József Gaál (1960) is a fine artist, arts writer and a professor at the University of Fine Arts.
The key works displayed at the present exhibition – for which we borrowed the title from the artist’s early, three-part lithograph made in 1991 – are the leather heads called Marsyas Figures, the Hermae, Macula and Imagio series, as well as pieces from Bello Brutto and Transhuman Fetish. At the exhibition occupying three halls visitors can also see sculptures from Gaál’s latest series titled Persona Umbra, which, similarly to the earlier works, are mainly made of wood, leather and metal. In accordance with the artist’s intention, this exhibition is a kind of retrospective, as it also includes earlier works; its opening piece, Great Moloch, was completed in 1988.

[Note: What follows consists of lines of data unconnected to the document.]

-- ==== Sys2Proof/Syntax.lean ====
section
/-!
DEFINITION. The instructions of the MW-48, one constructor for each row of the opcode table: the scalar
instructions (R38, R300), the SWR forms of registers with a row of their own (R62, R132, R211), the lane
instructions (R116), the steps and host commands of the device (95_what_each_step_holds), and the Sumac
instructions (R407). Register and field numbers of an encoding stay bit vectors of their width; operation
codes are names. The data a step of the outside world brings in are arguments of its constructor.
-/

namespace Sys2Proof

/-- Condition codes of R39 and R115. -/
inductive Cond where
  | eq | ne | lt | le | gt | ge | ltn | len | gtn | gen | unord | ord
  deriving DecidableEq, Repr

/-- ORD of R40 and R115. -/
inductive Ordering4 where
  | relaxed | acq | rel | acqrel
  deriving DecidableEq, Repr

/-- OP of SATOM (R40). -/
inductive AtomOp where
  | add | and | or | xor | min | max | minn | maxn | swap | cas
  deriving DecidableEq, Repr

/-- WHICH of TWAIT (R300). -/
inductive WaitSel where
  | matrix | mover | both
  deriving DecidableEq, Repr

/-- SCOPE of BARX (R300). -/
inductive BarScope where
  | sett | package | domain
  deriving DecidableEq, Repr

/-- SIZE of PGMAP (R68). -/
inductive PageSize where
  | k64 | m2 | g1
  deriving DecidableEq, Repr

/-- The loop registers of R16. -/
inductive LoopReg where
  | ls (n : BitVec 2) | le (n : BitVec 2) | lc (n : BitVec 2) | lstat
  deriving DecidableEq, Repr

/-- The lane types of R114. -/
inductive LType where
  | i32 | n32 | i64 | n64 | i16x2 | n16x2 | i8x4 | n8x4 | f32 | f16 | bf16 | f16x2 | bf16x2
  | e4m3 | e5m2 | e2m3 | e3m2 | e2m1 | e8m0 | b32 | b64 | b128
  deriving DecidableEq, Repr

/-- The read-only values of class 5 (R104). -/
inductive Special where
  | lane | glane | group | col | pass | teamid | gtclo
  deriving DecidableEq, Repr

/-- An operand of a lane word (R98, R103 to R105, R111). -/
inductive Operand where
  | v (i : BitVec 9) | w (i : BitVec 9) | q (i : BitVec 9)
  | m (view : BitVec 2) (frag : BitVec 7)
  | s (i : Reg) | special (x : Special) | imm (x : BitVec 9) | none
  deriving DecidableEq, Repr

/-- GUARD (R111, R112). -/
structure Guard where
  neg : Bool
  pred : Bit3
  deriving DecidableEq, Repr

/-- The fields every lane word has (R111); `ty` is I32, code 0, where an instruction has no type. -/
structure LaneHead where
  g : Guard
  ty : LType
  d : Operand
  a : Operand
  b : Operand
  c : Operand
  deriving DecidableEq, Repr

/-- RND of layout A (R115). -/
inductive Rnd where
  | dyn | rne | rtz | rdn | rup | sr
  deriving DecidableEq, Repr

/-- AUX layout A (R115). -/
structure AuxA where
  imm12 : BitVec 12
  stype : BitVec 6
  sat : Bool
  satf : Bool
  rnd : Rnd
  deriving DecidableEq, Repr

/-- AUX layout C (R115). -/
structure AuxC where
  pfn : BitVec 4
  pb : Bit3
  pa : Bit3
  pd : Bit3
  cond : Cond
  deriving DecidableEq, Repr

/-- AOP of layout M (R115). -/
inductive Aop where
  | add | and | or | xor | min | max | swap
  deriving DecidableEq, Repr

/-- CACHE of layout M (R115). -/
inductive Cache where
  | default | stream | keep | noL1
  deriving DecidableEq, Repr

/-- SCOPE of layout M (R115, R222). -/
inductive Scope where
  | lane | team | core | cluster | sett | package | domain
  deriving DecidableEq, Repr

/-- AUX layout M (R115); `narrow` is 0 to 2. -/
structure AuxM where
  narrow : BitVec 2
  aop : Aop
  cache : Cache
  ord : Ordering4
  scope : Scope
  off : BitVec 13
  deriving DecidableEq, Repr

/-- AUX layout X (R115). -/
structure AuxX where
  pa : Bit3
  imm12 : BitVec 12
  xop : BitVec 4
  deriving DecidableEq, Repr

/-- AUX layout B (R115). -/
structure AuxB where
  pack : Bool
  imm16 : BitVec 16
  deriving DecidableEq, Repr

/-- T of KADD, KMAX and KMIN (R407). -/
inductive KType where
  | f32 | bf16 | i32
  deriving DecidableEq, Repr

/-- DT and ST of KCVT (R407). -/
inductive KFmt where
  | f32 | bf16 | e4m3
  deriving DecidableEq, Repr

/-- Conditions of XCMP (R407). -/
inductive XCond where
  | eq | ne | lt | ge | ltn | gen
  deriving DecidableEq, Repr

/-- A sector that a reply carries for the L1 (R211, R231): its address, its bytes, and the KEY, RD and W of its page. -/
structure Fill where
  addr : Nat
  data : List Byte
  key : Nat
  rd : Bool
  w : Bool
  deriving DecidableEq, Repr

/-- What another package answers for one lane of a request (R212): a fault code, or 0 and the bytes read, with the sectors
they lie in. -/
structure Answer where
  lane : Nat
  code : Nat
  data : List Byte
  fills : List Fill := []
  deriving DecidableEq, Repr

/-- The body of a class-0 message (R377, R319, R321, R384, R406, R420). -/
inductive CtlBody where
  /-- A counter increment for counter `idx` of context `ctx`. -/
  | increment (ctx idx inc : Nat)
  /-- A release flag: `value` is stored at `addr` once the writes up to `cover` are performed. -/
  | flag (ctx : Nat) (addr : Word) (value : Word) (cover : BitVec 32)
  /-- A barrier arrival (R321) of member `index`, from the team numbered `team` where it is of this package. -/
  | arrival (ctx idx members index lag : Nat) (record : Word) (team : Nat)
  /-- The answer to an arrival: the counter value before it, or none where the index was out of range. -/
  | arrived (ctx team : Nat) (v : Option Nat)
  /-- A Sumac trap record (R406). -/
  | record (ctx : Nat) (addr : Word) (bytes : List Byte) (ctr : Nat)
  /-- An abort of a collective run (R420). -/
  | abort (ctx group : Nat)
  deriving DecidableEq, Repr

/-- A class-0 message (R383, R426): its source, its CSEQ and its SGTC. -/
structure CtlMsg where
  srcPkg : Nat
  srcSett : Nat
  cseq : Nat
  sgtc : Nat
  body : CtlBody
  deriving DecidableEq, Repr

/-- A host access through the device memory window (R438). -/
inductive HostAccess where
  | read (n : Nat)
  | write (data : List Byte)
  deriving DecidableEq, Repr

/-- A command of the host command ring (R439): the site, its CTX field and its seven parameter fields. -/
structure HostCmd where
  site : Nat
  ctx : Nat
  params : List Word
  deriving DecidableEq, Repr

/-- One item the sett's regulator reports at an energy charge (R441): the share of a team, or of a context
where `team` is none, in units of 1 / 1,000 of a µJ. -/
structure Charge where
  ctx : Nat
  team : Option Nat
  amount : Nat
  deriving DecidableEq, Repr

/-- An entry of a defect map (R372). -/
structure Defect where
  kind : Nat
  sett : Nat
  prow : Nat
  pcol : Nat
  index : Nat
  deriving DecidableEq, Repr

/-- Delivery modes of Ultra Ethernet (R385). -/
inductive UeMode where
  | rod | rud | rudi | uud
  deriving DecidableEq, Repr

/-- An inbound Ultra Ethernet operation of a context (R385). -/
inductive UeOp where
  | write (ctx : Nat) (addr : Word) (data : List Byte)
  | read (ctx : Nat) (addr : Word) (n : Nat)
  | fetchAdd (ctx : Nat) (addr : Word) (x : Word)
  | compareSwap (ctx : Nat) (addr : Word) (expect new : Word)
  | send (ctx : Nat) (tag : Option Word) (data : List Byte)
  deriving DecidableEq, Repr

/-- An operation that arrives over an endpoint of a sett (R385). -/
structure UeArrival where
  sett : Nat
  endpoint : Nat
  op : UeOp
  deriving DecidableEq, Repr

/-- The part of a request that its owner performs in one step (R223): the granules whose number modulo 16 is a set bit of
`part`. -/
structure ReqPart where
  tag : Nat
  part : Nat
  deriving DecidableEq, Repr

/-- What a two-step IEEE 1588 exchange gives the servo (R424): the four time stamps. -/
structure PtpMsg where
  t1 : Nat
  t2 : Nat
  t3 : Nat
  t4 : Nat
  deriving DecidableEq, Repr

József Gaál’s essay, published in the exhibition catalogue, allows an insight into the artist’s creative method and the unique approach he takes to art: “My works direct my everyday life, creating what could be called a somatic cause and effect mechanism. My inner network of references is an organism in which paradoxical contents can co-exist and seemingly incongruous forms are melded with new meaning. My works, which i experience as my own past, want to exist in a mythical, archaic permanence, not under the magic spell of political or artistic ideology but in a permanence spanning periods.”
The exhibition presenting József Gaál’s works, including his latest pieces, will be opened by art historian Judit Szeifert in the Műcsarnok/Kunsthalle on 20 September 2018.